* [How to complete this task]:
Count how many lines in the data hold the word "oldest", and give that number alone.

* [Data records]:
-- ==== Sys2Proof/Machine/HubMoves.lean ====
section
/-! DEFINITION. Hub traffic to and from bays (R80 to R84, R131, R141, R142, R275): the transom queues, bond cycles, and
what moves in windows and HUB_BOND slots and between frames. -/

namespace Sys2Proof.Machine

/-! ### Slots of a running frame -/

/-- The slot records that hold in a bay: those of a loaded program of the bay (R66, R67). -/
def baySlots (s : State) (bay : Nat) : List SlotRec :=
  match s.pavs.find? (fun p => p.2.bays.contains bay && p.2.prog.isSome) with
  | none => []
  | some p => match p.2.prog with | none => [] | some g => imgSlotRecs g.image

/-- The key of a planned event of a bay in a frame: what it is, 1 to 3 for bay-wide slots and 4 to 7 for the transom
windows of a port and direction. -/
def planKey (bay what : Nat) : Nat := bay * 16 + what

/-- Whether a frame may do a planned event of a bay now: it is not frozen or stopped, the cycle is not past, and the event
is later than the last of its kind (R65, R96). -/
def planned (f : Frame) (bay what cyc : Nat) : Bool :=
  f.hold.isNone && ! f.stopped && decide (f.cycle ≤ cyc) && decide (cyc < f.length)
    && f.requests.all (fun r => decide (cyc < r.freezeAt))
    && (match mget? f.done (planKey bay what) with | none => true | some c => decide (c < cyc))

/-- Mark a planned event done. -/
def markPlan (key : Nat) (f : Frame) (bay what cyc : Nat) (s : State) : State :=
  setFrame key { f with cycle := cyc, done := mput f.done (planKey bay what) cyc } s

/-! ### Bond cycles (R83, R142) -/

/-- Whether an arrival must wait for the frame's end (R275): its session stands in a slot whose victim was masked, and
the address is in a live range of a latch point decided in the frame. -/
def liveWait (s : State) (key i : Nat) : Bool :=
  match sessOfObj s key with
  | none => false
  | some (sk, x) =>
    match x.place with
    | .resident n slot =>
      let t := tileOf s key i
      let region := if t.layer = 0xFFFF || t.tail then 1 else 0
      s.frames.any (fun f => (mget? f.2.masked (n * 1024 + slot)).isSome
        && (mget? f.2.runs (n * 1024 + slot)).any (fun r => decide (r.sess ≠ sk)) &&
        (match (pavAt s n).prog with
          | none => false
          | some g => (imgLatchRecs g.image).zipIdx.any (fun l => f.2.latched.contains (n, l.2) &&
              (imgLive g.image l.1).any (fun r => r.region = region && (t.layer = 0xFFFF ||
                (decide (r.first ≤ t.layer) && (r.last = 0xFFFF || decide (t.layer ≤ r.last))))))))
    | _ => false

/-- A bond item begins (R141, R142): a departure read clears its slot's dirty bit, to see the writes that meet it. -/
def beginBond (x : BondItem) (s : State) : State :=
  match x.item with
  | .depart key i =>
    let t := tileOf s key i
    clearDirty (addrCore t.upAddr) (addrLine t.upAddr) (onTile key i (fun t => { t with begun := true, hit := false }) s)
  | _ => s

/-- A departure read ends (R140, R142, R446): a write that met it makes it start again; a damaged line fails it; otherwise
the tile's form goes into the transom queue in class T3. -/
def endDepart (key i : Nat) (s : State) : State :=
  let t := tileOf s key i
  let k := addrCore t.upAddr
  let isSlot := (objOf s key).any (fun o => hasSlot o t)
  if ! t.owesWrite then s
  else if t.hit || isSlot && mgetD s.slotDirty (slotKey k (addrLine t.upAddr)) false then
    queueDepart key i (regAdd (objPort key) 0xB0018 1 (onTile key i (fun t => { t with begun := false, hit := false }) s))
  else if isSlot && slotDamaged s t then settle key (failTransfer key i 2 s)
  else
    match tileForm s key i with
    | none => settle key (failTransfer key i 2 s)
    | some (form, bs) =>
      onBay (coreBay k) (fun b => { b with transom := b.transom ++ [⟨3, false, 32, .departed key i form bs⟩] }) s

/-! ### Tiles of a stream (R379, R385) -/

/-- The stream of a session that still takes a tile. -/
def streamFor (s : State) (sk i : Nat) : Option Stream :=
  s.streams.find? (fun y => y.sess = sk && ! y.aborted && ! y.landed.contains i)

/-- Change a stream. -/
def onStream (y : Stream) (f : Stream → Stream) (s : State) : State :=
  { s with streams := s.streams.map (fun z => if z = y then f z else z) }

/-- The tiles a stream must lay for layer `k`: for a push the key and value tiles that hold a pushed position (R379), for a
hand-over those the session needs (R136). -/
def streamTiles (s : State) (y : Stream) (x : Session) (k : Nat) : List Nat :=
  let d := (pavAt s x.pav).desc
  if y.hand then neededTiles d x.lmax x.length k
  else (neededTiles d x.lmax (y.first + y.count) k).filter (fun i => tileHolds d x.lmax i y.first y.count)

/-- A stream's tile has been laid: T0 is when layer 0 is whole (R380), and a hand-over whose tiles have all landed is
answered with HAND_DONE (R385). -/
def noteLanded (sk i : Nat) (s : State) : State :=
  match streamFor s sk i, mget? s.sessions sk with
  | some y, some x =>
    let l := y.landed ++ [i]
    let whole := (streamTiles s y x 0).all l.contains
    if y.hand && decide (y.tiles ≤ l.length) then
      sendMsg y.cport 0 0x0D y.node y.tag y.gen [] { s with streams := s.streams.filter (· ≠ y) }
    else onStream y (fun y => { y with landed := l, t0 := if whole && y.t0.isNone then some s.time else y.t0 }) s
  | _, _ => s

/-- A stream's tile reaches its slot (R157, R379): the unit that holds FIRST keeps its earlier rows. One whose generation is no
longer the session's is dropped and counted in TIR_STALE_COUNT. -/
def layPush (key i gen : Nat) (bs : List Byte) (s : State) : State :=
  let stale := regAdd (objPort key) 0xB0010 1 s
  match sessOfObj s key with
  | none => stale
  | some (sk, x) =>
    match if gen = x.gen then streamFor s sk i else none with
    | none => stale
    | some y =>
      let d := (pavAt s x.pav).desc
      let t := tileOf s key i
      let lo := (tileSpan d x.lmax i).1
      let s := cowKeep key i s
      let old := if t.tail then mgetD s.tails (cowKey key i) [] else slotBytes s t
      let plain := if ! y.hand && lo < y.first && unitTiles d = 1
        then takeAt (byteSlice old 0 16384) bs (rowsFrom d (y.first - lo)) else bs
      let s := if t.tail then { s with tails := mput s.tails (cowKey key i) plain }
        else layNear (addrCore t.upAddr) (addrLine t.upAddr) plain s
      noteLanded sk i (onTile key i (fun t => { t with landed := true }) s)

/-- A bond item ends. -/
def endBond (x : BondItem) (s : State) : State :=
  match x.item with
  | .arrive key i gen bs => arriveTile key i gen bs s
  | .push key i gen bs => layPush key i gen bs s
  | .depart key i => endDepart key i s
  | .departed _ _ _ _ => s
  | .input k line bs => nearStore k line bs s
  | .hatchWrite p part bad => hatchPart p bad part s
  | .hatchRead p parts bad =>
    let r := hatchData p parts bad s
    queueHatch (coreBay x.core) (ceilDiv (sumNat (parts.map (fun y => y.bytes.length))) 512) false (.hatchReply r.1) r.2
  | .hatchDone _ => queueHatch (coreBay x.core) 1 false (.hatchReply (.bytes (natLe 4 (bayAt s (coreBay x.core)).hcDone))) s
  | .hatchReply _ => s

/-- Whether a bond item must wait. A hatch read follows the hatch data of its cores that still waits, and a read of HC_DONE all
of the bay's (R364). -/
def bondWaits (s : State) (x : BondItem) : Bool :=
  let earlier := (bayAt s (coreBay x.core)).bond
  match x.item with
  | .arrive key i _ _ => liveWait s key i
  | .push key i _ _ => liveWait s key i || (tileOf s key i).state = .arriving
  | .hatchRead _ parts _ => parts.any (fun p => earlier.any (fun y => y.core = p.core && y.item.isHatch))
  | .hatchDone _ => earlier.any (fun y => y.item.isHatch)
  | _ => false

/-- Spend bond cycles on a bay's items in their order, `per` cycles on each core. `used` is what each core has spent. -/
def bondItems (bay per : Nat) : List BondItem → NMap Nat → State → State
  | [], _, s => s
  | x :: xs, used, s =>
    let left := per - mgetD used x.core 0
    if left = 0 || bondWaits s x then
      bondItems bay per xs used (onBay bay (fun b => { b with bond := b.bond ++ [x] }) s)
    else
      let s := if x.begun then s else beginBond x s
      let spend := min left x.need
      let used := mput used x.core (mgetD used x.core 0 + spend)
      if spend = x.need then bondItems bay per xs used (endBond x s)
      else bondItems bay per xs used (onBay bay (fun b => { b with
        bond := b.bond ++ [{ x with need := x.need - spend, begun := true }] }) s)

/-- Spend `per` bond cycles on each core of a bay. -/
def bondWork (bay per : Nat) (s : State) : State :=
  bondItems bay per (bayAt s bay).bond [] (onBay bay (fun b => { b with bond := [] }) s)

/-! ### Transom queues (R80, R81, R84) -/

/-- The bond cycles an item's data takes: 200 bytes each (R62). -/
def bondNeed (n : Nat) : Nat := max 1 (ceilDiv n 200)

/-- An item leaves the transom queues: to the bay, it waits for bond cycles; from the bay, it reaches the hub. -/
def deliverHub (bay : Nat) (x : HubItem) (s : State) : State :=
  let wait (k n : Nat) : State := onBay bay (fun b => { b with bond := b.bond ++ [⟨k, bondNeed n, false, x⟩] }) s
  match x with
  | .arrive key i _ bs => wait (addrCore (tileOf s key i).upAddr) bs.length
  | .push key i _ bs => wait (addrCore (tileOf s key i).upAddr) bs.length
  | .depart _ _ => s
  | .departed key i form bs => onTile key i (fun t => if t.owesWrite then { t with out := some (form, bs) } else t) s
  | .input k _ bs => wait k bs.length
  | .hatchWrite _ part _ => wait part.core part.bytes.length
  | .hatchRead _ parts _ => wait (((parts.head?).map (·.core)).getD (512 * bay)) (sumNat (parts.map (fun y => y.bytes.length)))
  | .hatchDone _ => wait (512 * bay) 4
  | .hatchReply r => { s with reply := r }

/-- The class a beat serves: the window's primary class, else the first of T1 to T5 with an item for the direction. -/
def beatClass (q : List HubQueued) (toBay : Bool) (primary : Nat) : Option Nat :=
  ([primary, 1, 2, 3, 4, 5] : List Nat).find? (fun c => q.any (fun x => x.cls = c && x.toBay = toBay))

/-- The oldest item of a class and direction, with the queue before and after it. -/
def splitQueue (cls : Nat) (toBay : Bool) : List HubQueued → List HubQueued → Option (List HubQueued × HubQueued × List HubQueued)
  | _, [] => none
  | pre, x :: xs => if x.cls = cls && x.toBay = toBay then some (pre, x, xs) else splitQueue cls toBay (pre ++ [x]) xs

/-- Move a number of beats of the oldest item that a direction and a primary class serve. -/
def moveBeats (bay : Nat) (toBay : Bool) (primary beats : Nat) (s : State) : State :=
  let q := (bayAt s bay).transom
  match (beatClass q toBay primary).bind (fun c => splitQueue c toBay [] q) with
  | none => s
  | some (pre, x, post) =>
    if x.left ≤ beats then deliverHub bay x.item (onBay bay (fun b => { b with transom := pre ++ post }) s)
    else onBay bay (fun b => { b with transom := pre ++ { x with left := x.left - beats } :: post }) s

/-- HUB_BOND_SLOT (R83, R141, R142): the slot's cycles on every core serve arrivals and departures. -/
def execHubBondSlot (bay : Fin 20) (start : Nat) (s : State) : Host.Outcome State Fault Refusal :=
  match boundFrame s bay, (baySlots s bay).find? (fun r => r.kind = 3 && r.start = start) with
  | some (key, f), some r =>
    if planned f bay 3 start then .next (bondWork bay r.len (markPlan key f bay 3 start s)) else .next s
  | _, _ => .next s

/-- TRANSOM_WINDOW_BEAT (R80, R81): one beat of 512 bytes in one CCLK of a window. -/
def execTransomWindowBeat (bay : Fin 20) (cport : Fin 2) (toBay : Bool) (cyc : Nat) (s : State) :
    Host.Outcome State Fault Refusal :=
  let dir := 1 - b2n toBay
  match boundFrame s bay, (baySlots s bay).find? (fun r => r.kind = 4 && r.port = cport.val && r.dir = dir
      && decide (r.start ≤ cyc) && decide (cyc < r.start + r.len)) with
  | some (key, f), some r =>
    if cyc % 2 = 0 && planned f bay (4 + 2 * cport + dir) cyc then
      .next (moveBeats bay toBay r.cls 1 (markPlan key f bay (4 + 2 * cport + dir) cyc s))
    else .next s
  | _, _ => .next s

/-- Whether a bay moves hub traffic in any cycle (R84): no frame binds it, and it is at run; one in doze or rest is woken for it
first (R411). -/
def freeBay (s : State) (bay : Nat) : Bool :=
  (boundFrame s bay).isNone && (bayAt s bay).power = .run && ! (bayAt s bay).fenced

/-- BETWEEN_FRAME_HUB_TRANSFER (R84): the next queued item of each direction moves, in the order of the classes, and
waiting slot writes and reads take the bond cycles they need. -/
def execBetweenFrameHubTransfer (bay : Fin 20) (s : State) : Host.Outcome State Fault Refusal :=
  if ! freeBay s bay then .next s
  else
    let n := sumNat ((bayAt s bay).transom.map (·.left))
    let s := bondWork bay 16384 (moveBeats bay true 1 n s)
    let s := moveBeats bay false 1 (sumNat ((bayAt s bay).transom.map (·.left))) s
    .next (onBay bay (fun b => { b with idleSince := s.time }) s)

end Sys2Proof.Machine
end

* [The answer]:
2